(Data for this exercise Opens)

@[simp] theorem setResult_cfg (r : MicroResult) : (setResult r s).cfg = s.cfg := rfl
@[simp] theorem setResult_buf (r : MicroResult) : (setResult r s).buf = s.buf := rfl
@[simp] theorem setResult_len (r : MicroResult) : (setResult r s).len = s.len := rfl
@[simp] theorem setResult_initStep (r : MicroResult) : (setResult r s).initStep = s.initStep := rfl
@[simp] theorem setResult_fcb (r : MicroResult) : (setResult r s).fcb = s.fcb := rfl
@[simp] theorem setResult_replyPending (r : MicroResult) : (setResult r s).replyPending = s.replyPending := rfl
@[simp] theorem setResult_sendTrigger (r : MicroResult) : (setResult r s).sendTrigger = s.sendTrigger := rfl
@[simp] theorem setResult_lastRxMs (r : MicroResult) : (setResult r s).lastRxMs = s.lastRxMs := rfl
@[simp] theorem setResult_lastTxMs (r : MicroResult) : (setResult r s).lastTxMs = s.lastTxMs := rfl
@[simp] theorem setResult_silenceMs (r : MicroResult) : (setResult r s).silenceMs = s.silenceMs := rfl
@[simp] theorem setResult_errLast (r : MicroResult) : (setResult r s).errLast = s.errLast := rfl
@[simp] theorem setResult_inputs (r : MicroResult) : (setResult r s).inputs = s.inputs := rfl
@[simp] theorem setResult_out (r : MicroResult) : (setResult r s).out = s.out := rfl
@[simp] theorem setResult_feeds (r : MicroResult) : (setResult r s).feeds = s.feeds := rfl
@[simp] theorem setResult_res (r : MicroResult) : (setResult r s).res = r := rfl

@[simp] theorem noteRx_cfg (now : Time) : (noteRx now s).cfg = s.cfg := rfl
@[simp] theorem noteRx_buf (now : Time) : (noteRx now s).buf = s.buf := rfl
@[simp] theorem noteRx_len (now : Time) : (noteRx now s).len = s.len := rfl
@[simp] theorem noteRx_initStep (now : Time) : (noteRx now s).initStep = s.initStep := rfl
@[simp] theorem noteRx_fcb (now : Time) : (noteRx now s).fcb = s.fcb := rfl
@[simp] theorem noteRx_replyPending (now : Time) : (noteRx now s).replyPending = s.replyPending := rfl
@[simp] theorem noteRx_sendTrigger (now : Time) : (noteRx now s).sendTrigger = s.sendTrigger := rfl
@[simp] theorem noteRx_lastRxMs (now : Time) : (noteRx now s).lastRxMs = now := rfl
@[simp] theorem noteRx_lastTxMs (now : Time) : (noteRx now s).lastTxMs = s.lastTxMs := rfl
@[simp] theorem noteRx_silenceMs (now : Time) : (noteRx now s).silenceMs = s.silenceMs := rfl
@[simp] theorem noteRx_errLast (now : Time) : (noteRx now s).errLast = s.errLast := rfl
@[simp] theorem noteRx_inputs (now : Time) : (noteRx now s).inputs = s.inputs := rfl
@[simp] theorem noteRx_out (now : Time) : (noteRx now s).out = s.out := rfl
@[simp] theorem noteRx_feeds (now : Time) : (noteRx now s).feeds = s.feeds := rfl
@[simp] theorem noteRx_res (now : Time) : (noteRx now s).res = s.res := rfl

@[simp] theorem clearReply_cfg : (clearReply s).cfg = s.cfg := rfl
@[simp] theorem clearReply_buf : (clearReply s).buf = s.buf := rfl
@[simp] theorem clearReply_len : (clearReply s).len = s.len := rfl
@[simp] theorem clearReply_initStep : (clearReply s).initStep = s.initStep := rfl
@[simp] theorem clearReply_fcb : (clearReply s).fcb = s.fcb := rfl
@[simp] theorem clearReply_replyPending : (clearReply s).replyPending = false := rfl
@[simp] theorem clearReply_sendTrigger : (clearReply s).sendTrigger = s.sendTrigger := rfl
@[simp] theorem clearReply_lastRxMs : (clearReply s).lastRxMs = s.lastRxMs := rfl
@[simp] theorem clearReply_lastTxMs : (clearReply s).lastTxMs = s.lastTxMs := rfl
@[simp] theorem clearReply_silenceMs : (clearReply s).silenceMs = s.silenceMs := rfl
@[simp] theorem clearReply_errLast : (clearReply s).errLast = s.errLast := rfl
@[simp] theorem clearReply_inputs : (clearReply s).inputs = s.inputs := rfl
@[simp] theorem clearReply_out : (clearReply s).out = s.out := rfl
@[simp] theorem clearReply_feeds : (clearReply s).feeds = s.feeds := rfl
@[simp] theorem clearReply_res : (clearReply s).res = s.res := rfl

@[simp] theorem setTrigger_cfg : (setTrigger s).cfg = s.cfg := rfl
@[simp] theorem setTrigger_buf : (setTrigger s).buf = s.buf := rfl
@[simp] theorem setTrigger_len : (setTrigger s).len = s.len := rfl
@[simp] theorem setTrigger_initStep : (setTrigger s).initStep = s.initStep := rfl
@[simp] theorem setTrigger_fcb : (setTrigger s).fcb = s.fcb := rfl
@[simp] theorem setTrigger_replyPending : (setTrigger s).replyPending = s.replyPending := rfl
@[simp] theorem setTrigger_sendTrigger : (setTrigger s).sendTrigger = true := rfl
@[simp] theorem setTrigger_lastRxMs : (setTrigger s).lastRxMs = s.lastRxMs := rfl
@[simp] theorem setTrigger_lastTxMs : (setTrigger s).lastTxMs = s.lastTxMs := rfl
@[simp] theorem setTrigger_silenceMs : (setTrigger s).silenceMs = s.silenceMs := rfl
@[simp] theorem setTrigger_errLast : (setTrigger s).errLast = s.errLast := rfl
@[simp] theorem setTrigger_inputs : (setTrigger s).inputs = s.inputs := rfl
@[simp] theorem setTrigger_out : (setTrigger s).out = s.out := rfl
@[simp] theorem setTrigger_feeds : (setTrigger s).feeds = s.feeds := rfl
@[simp] theorem setTrigger_res : (setTrigger s).res = s.res := rfl

@[simp] theorem ackStep_cfg : (ackStep s).cfg = s.cfg := rfl
@[simp] theorem ackStep_buf : (ackStep s).buf = s.buf := rfl
@[simp] theorem ackStep_len : (ackStep s).len = s.len := rfl
@[simp] theorem ackStep_initStep : (ackStep s).initStep = setAcked s.initStep := rfl
@[simp] theorem ackStep_fcb : (ackStep s).fcb = s.fcb := rfl
@[simp] theorem ackStep_replyPending : (ackStep s).replyPending = s.replyPending := rfl
@[simp] theorem ackStep_sendTrigger : (ackStep s).sendTrigger = s.sendTrigger := rfl
@[simp] theorem ackStep_lastRxMs : (ackStep s).lastRxMs = s.lastRxMs := rfl
@[simp] theorem ackStep_lastTxMs : (ackStep s).lastTxMs = s.lastTxMs := rfl
@[simp] theorem ackStep_silenceMs : (ackStep s).silenceMs = s.silenceMs := rfl
@[simp] theorem ackStep_errLast : (ackStep s).errLast = s.errLast := rfl
@[simp] theorem ackStep_inputs : (ackStep s).inputs = s.inputs := rfl
@[simp] theorem ackStep_out : (ackStep s).out = s.out := rfl
@[simp] theorem ackStep_feeds : (ackStep s).feeds = s.feeds := rfl
@[simp] theorem ackStep_res : (ackStep s).res = s.res := rfl

@[simp] theorem raiseError_cfg (code : ErrorCode) (info mask : Byte) : (raiseError code info mask s).cfg = s.cfg := rfl
@[simp] theorem raiseError_buf (code : ErrorCode) (info mask : Byte) : (raiseError code info mask s).buf = s.buf := rfl
@[simp] theorem raiseError_len (code : ErrorCode) (info mask : Byte) : (raiseError code info mask s).len = s.len := rfl
@[simp] theorem raiseError_initStep (code : ErrorCode) (info mask : Byte) : (raiseError code info mask s).initStep = s.initStep := rfl
@[simp] theorem raiseError_fcb (code : ErrorCode) (info mask : Byte) : (raiseError code info mask s).fcb = s.fcb := rfl
@[simp] theorem raiseError_replyPending (code : ErrorCode) (info mask : Byte) : (raiseError code info mask s).replyPending = s.replyPending := rfl
@[simp] theorem raiseError_sendTrigger (code : ErrorCode) (info mask : Byte) : (raiseError code info mask s).sendTrigger = s.sendTrigger := rfl
@[simp] theorem raiseError_lastRxMs (code : ErrorCode) (info mask : Byte) : (raiseError code info mask s).lastRxMs = s.lastRxMs := rfl
@[simp] theorem raiseError_lastTxMs (code : ErrorCode) (info mask : Byte) : (raiseError code info mask s).lastTxMs = s.lastTxMs := rfl
@[simp] theorem raiseError_silenceMs (code : ErrorCode) (info mask : Byte) : (raiseError code info mask s).silenceMs = s.silenceMs := rfl
@[simp] theorem raiseError_errLast (code : ErrorCode) (info mask : Byte) : (raiseError code info mask s).errLast = BitVec.ofNat 4 (errorNumber code) := rfl
@[simp] theorem raiseError_inputs (code : ErrorCode) (info mask : Byte) : (raiseError code info mask s).inputs = s.inputs := rfl
@[simp] theorem raiseError_out (code : ErrorCode) (info mask : Byte) : (raiseError code info mask s).out = s.out ++ [.err code info] ++ [.noData mask] := rfl
@[simp] theorem raiseError_feeds (code : ErrorCode) (info mask : Byte) : (raiseError code info mask s).feeds = s.feeds := rfl
@[simp] theorem raiseError_res (code : ErrorCode) (info mask : Byte) : (raiseError code info mask s).res = s.res := rfl

@[simp] theorem toggleFcb_cfg : (toggleFcb s).cfg = s.cfg := rfl
@[simp] theorem toggleFcb_buf : (toggleFcb s).buf = s.buf := rfl
@[simp] theorem toggleFcb_len : (toggleFcb s).len = s.len := rfl
@[simp] theorem toggleFcb_initStep : (toggleFcb s).initStep = s.initStep := rfl
@[simp] theorem toggleFcb_fcb : (toggleFcb s).fcb = !s.fcb := rfl
@[simp] theorem toggleFcb_replyPending : (toggleFcb s).replyPending = s.replyPending := rfl
@[simp] theorem toggleFcb_sendTrigger : (toggleFcb s).sendTrigger = s.sendTrigger := rfl
@[simp] theorem toggleFcb_lastRxMs : (toggleFcb s).lastRxMs = s.lastRxMs := rfl
@[simp] theorem toggleFcb_lastTxMs : (toggleFcb s).lastTxMs = s.lastTxMs := rfl
@[simp] theorem toggleFcb_silenceMs : (toggleFcb s).silenceMs = s.silenceMs := rfl
@[simp] theorem toggleFcb_errLast : (toggleFcb s).errLast = s.errLast := rfl
@[simp] theorem toggleFcb_inputs : (toggleFcb s).inputs = s.inputs := rfl
@[simp] theorem toggleFcb_out : (toggleFcb s).out = s.out := rfl
@[simp] theorem toggleFcb_feeds : (toggleFcb s).feeds = s.feeds := rfl
@[simp] theorem toggleFcb_res : (toggleFcb s).res = s.res := rfl

@[simp] theorem silence_cfg (n : Nat) : (silence n s).cfg = s.cfg := rfl
@[simp] theorem silence_buf (n : Nat) : (silence n s).buf = s.buf := rfl
@[simp] theorem silence_len (n : Nat) : (silence n s).len = s.len := rfl
@[simp] theorem silence_initStep (n : Nat) : (silence n s).initStep = s.initStep := rfl
@[simp] theorem silence_fcb (n : Nat) : (silence n s).fcb = s.fcb := rfl
@[simp] theorem silence_replyPending (n : Nat) : (silence n s).replyPending = s.replyPending := rfl
@[simp] theorem silence_sendTrigger (n : Nat) : (silence n s).sendTrigger = s.sendTrigger := rfl
@[simp] theorem silence_lastRxMs (n : Nat) : (silence n s).lastRxMs = s.lastRxMs := rfl
@[simp] theorem silence_lastTxMs (n : Nat) : (silence n s).lastTxMs = s.lastTxMs := rfl
@[simp] theorem silence_silenceMs (n : Nat) : (silence n s).silenceMs = silenceRegister n := rfl
@[simp] theorem silence_errLast (n : Nat) : (silence n s).errLast = s.errLast := rfl
@[simp] theorem silence_inputs (n : Nat) : (silence n s).inputs = s.inputs := rfl
@[simp] theorem silence_out (n : Nat) : (silence n s).out = s.out := rfl
@[simp] theorem silence_feeds (n : Nat) : (silence n s).feeds = s.feeds := rfl
@[simp] theorem silence_res (n : Nat) : (silence n s).res = s.res := rfl

@[simp] theorem beginInput_cfg : (beginInput s).cfg = s.cfg := rfl
@[simp] theorem beginInput_buf : (beginInput s).buf = s.buf := rfl
@[simp] theorem beginInput_len : (beginInput s).len = s.len := rfl
@[simp] theorem beginInput_initStep : (beginInput s).initStep = s.initStep := rfl
@[simp] theorem beginInput_fcb : (beginInput s).fcb = s.fcb := rfl
@[simp] theorem beginInput_replyPending : (beginInput s).replyPending = s.replyPending := rfl
@[simp] theorem beginInput_sendTrigger : (beginInput s).sendTrigger = s.sendTrigger := rfl
@[simp] theorem beginInput_lastRxMs : (beginInput s).lastRxMs = s.lastRxMs := rfl
@[simp] theorem beginInput_lastTxMs : (beginInput s).lastTxMs = s.lastTxMs := rfl
@[simp] theorem beginInput_silenceMs : (beginInput s).silenceMs = s.silenceMs := rfl
@[simp] theorem beginInput_errLast : (beginInput s).errLast = s.errLast := rfl
@[simp] theorem beginInput_inputs : (beginInput s).inputs = s.inputs.tail := rfl
@[simp] theorem beginInput_out : (beginInput s).out = [] := rfl
@[simp] theorem beginInput_feeds : (beginInput s).feeds = [] := rfl
@[simp] theorem beginInput_res : (beginInput s).res = .none := rfl
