-- ==== Sys2Proof/Laws/Ops.lean ====
section
/-! SUPPORT. What each shared operation can do, said once: if it answers a next state, then one of the
cases its lemma lists holds. -/

namespace Sys2Proof.Machine

/-- A sequence answers a next state exactly when both parts do. -/
theorem andThen_next {r : Result} {k : State → Result} {t : State} :
    andThen r k = .next t ↔ ∃ s, r = .next s ∧ k s = .next t := by
  cases r <;> simp [andThen]

@[simp] theorem andThen_of_next (s : State) (k : State → Result) : andThen (.next s) k = k s := rfl

/-- An append stores one byte at `len` and moves `len` on, below the capacity only. -/
theorem bufAppend_next {b : Byte} {s t : State} (h : bufAppend b s = .next t) :
    s.len < bufCap s.cfg ∧
      t = { s with buf := Memory.write s.buf s.len b, len := s.len + 1 } := by
  unfold bufAppend at h
  split at h
  · rename_i hlt
    cases h
    exact ⟨hlt, rfl⟩
  · cases h

/-- COMPLETE answers a next state only for a candidate frame of at least 6 readable bytes. -/
theorem completeOp_next {s t : State} (h : completeOp s = .next t) :
    ∃ f, candidate s = some f ∧ 6 ≤ f.length ∧ t = completeFrame f s := by
  unfold completeOp at h
  split at h
  · cases h
  · rename_i f hf
    split at h
    · cases h
    · cases h
      exact ⟨f, hf, by omega, rfl⟩

/-- FRAME.READY completes the frame and reports it. -/
theorem frameReadyOp_next {s t : State} (h : frameReadyOp s = .next t) :
    ∃ f, candidate s = some f ∧ 6 ≤ f.length ∧ t = pushFeed .frameReady (completeFrame f s) := by
  obtain ⟨u, hu, ht⟩ := andThen_next.mp h
  obtain ⟨f, hf, h6, rfl⟩ := completeOp_next hu
  cases ht
  exact ⟨f, hf, h6, rfl⟩

/-- What the tests after an append can do. -/
theorem frameTests_next {s t : State} (h : frameTests s = .next t) :
    ∃ declared, bufRead s 1 = some declared ∧
      ((isTooLong s declared ∧ t = frameTooLongOp declared s) ∨
       (isReady s declared ∧ ∃ f, candidate s = some f ∧ 6 ≤ f.length ∧
          t = pushFeed .frameReady (completeFrame f s)) ∨
       (¬ isTooLong s declared ∧ ¬ isReady s declared ∧ t = pushFeed .accumulating s)) := by
  unfold frameTests at h
  split at h
  · cases h
  · rename_i declared hd
    refine ⟨declared, hd, ?_⟩
    split at h
    · rename_i h1
      cases h
      exact .inl ⟨h1, rfl⟩
    · rename_i h1
      split at h
      · rename_i h2
        exact .inr (.inl ⟨h2, frameReadyOp_next h⟩)
      · rename_i h2
        cases h
        exact .inr (.inr ⟨h1, h2, rfl⟩)

/-- SYM.DATA is an append followed by the tests. -/
theorem symDataOp_next {b : Byte} {now : Time} {s t : State} (h : symDataOp b now s = .next t) :
    s.len < bufCap s.cfg ∧
      frameTests { noteRx now s with buf := Memory.write s.buf s.len b, len := s.len + 1 } =
        .next t := by
  obtain ⟨u, hu, ht⟩ := andThen_next.mp h
  obtain ⟨hlt, rfl⟩ := bufAppend_next hu
  exact ⟨hlt, ht⟩

/-- What RXBYTE can do, by the class of the byte. -/
theorem rxByte_next {b : Byte} {now : Time} {s t : State} (h : rxByte b now s = .next t) :
    (symClass s.cfg.ackWindowLen s.len b = .ack ∧ t = symAckOp now s) ∨
    (symClass s.cfg.ackWindowLen s.len b = .start ∧ t = symStartOp now s) ∨
    (symClass s.cfg.ackWindowLen s.len b = .ignore ∧ t = symIgnoreOp now s) ∨
    (symClass s.cfg.ackWindowLen s.len b = .data ∧ symDataOp b now s = .next t) := by
  unfold rxByte at h
  split at h
  · rename_i hc
    cases h
    exact .inl ⟨hc, rfl⟩
  · rename_i hc
    cases h
    exact .inr (.inl ⟨hc, rfl⟩)
  · rename_i hc
    cases h
    exact .inr (.inr (.inl ⟨hc, rfl⟩))
  · rename_i hc
    exact .inr (.inr (.inr ⟨hc, h⟩))

/-- TMO.LINK either does nothing or times the link out. -/
theorem tmoLink_cases (now : Time) (s : State) :
    (¬ linkTimedOut now s ∧ tmoLink now s = s) ∨
    (linkTimedOut now s ∧ tmoLink now s = linkTimeout s) := by
  unfold tmoLink
  split
  · exact .inr ⟨‹_›, rfl⟩
  · exact .inl ⟨‹_›, rfl⟩

/-- TMO.GAP either does nothing or sets the trigger. -/
theorem tmoGap_cases (now : Time) (s : State) :
    (¬ gapPassed now s ∧ tmoGap now s = s) ∨ (gapPassed now s ∧ tmoGap now s = setTrigger s) := by
  unfold tmoGap
  split
  · exact .inr ⟨‹_›, rfl⟩
  · exact .inl ⟨‹_›, rfl⟩

/-- The receive timeout, field by field. -/
theorem linkTimeout_eq (s : State) :
    linkTimeout s =
      { s with buf := [], len := 0, replyPending := false, errLast := 9,
               sendTrigger := s.sendTrigger || inInit s.initStep || s.cfg.resendOnSteadyTimeout,
               out := s.out ++ [.err .linkTimeout 0, .noData 0xFF] } := by
  unfold linkTimeout
  rw [Bool.or_assoc]
  cases h : (inInit s.initStep || s.cfg.resendOnSteadyTimeout) <;>
    simp [raiseError, emit, clearReply, bufClear, setTrigger, errorNumber]

/-- What SILENCE leaves in its 10-bit register: the value of R290 for up to 223 bytes, a free value for
more (log 10). -/
theorem silenceRegister_cases (n : Nat) :
    (n ≤ 223 ∧ (silenceRegister n).toNat = n * 11000 / 2400) ∨
    (223 < n ∧ silenceRegister n = Config.wideSilence n) := by
  have hv : silenceFor n = n * 11000 / 2400 := by
    rw [silenceFor, bitsPerByte, baud, Nat.mul_assoc]
  by_cases h : n ≤ 223
  · left
    have hlt : silenceFor n < 1024 := by omega
    refine ⟨h, ?_⟩
    rw [silenceRegister, if_pos hlt, BitVec.toNat_ofNat, hv]
    omega
  · right
    refine ⟨by omega, ?_⟩
    rw [silenceRegister, if_neg (by omega)]

/-- SEND, field by field. -/
theorem sendOp_eq (now : Time) (s : State) :
    sendOp now s =
      { s with sendTrigger := false, initStep := afterSend s.initStep,
               fcb := if s.initStep = .step5Acked ∨ s.initStep = .steady then !s.fcb else s.fcb,
               replyPending := true, lastTxMs := now,
               silenceMs := silenceRegister (sendFrame s).length,
               out := s.out ++ [.tx (sendFrame s)] } := by
  unfold sendOp sendSelect
  cases h : s.initStep <;> simp [silence, emit, toggleFcb]

/-- Phase 3 of TICK either sends or does nothing. -/
theorem sendIfDue_cases (now : Time) (s : State) :
    (s.sendTrigger = true ∧ s.replyPending = false ∧ sendIfDue now s = sendOp now s) ∨
    (¬ (s.sendTrigger = true ∧ s.replyPending = false) ∧ sendIfDue now s = s) := by
  unfold sendIfDue
  split
  · rename_i h
    exact .inl ⟨h.1, h.2, rfl⟩
  · exact .inr ⟨‹_›, rfl⟩

/-- TICK is its three phases. -/
theorem execTick_next {now : Time} {rx : List Byte} {s t : State} (h : execTick now rx s = .next t) :
    ∃ u, drain now rx (supervise now s) = .next u ∧ t = sendIfDue now u := by
  obtain ⟨u, hu, ht⟩ := andThen_next.mp h
  cases ht
  exact ⟨u, hu, rfl⟩

/-- A step either finds no input and holds the state, or runs the operation the next input names. -/
theorem step_next {s t : State} (h : step s = .next t) :
    (s.inputs = [] ∧ t = s) ∨
    (∃ x rest i, s.inputs = x :: rest ∧ inputInstr s x = .ok i ∧ exec i (beginInput s) = .next t) := by
  unfold step pendingInput at h
  cases hs : s.inputs with
  | nil =>
    simp only [hs, List.head?_nil] at h
    cases h
    exact .inl ⟨rfl, rfl⟩
  | cons x rest =>
    simp only [hs, List.head?_cons] at h
    split at h
    · cases h
    · rename_i i hi
      exact .inr ⟨x, rest, i, rfl, hi, h⟩

end Sys2Proof.Machine
end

(Data for this exercise Closes)

Above are the entries. Copy exactly the part that opens with the line containing "n s).lastRxMs = s.lastRxMs := rfl" and closes with the line containing "silenceRegister n := rfl", and no more.

### [Exercise answer]
@[simp] theorem silence_lastRxMs (n : Nat) : (silence n s).lastRxMs = s.lastRxMs := rfl
@[simp] theorem silence_lastTxMs (n : Nat) : (silence n s).lastTxMs = s.lastTxMs := rfl
@[simp] theorem silence_silenceMs (n : Nat) : (silence n s).silenceMs = silenceRegister n := rfl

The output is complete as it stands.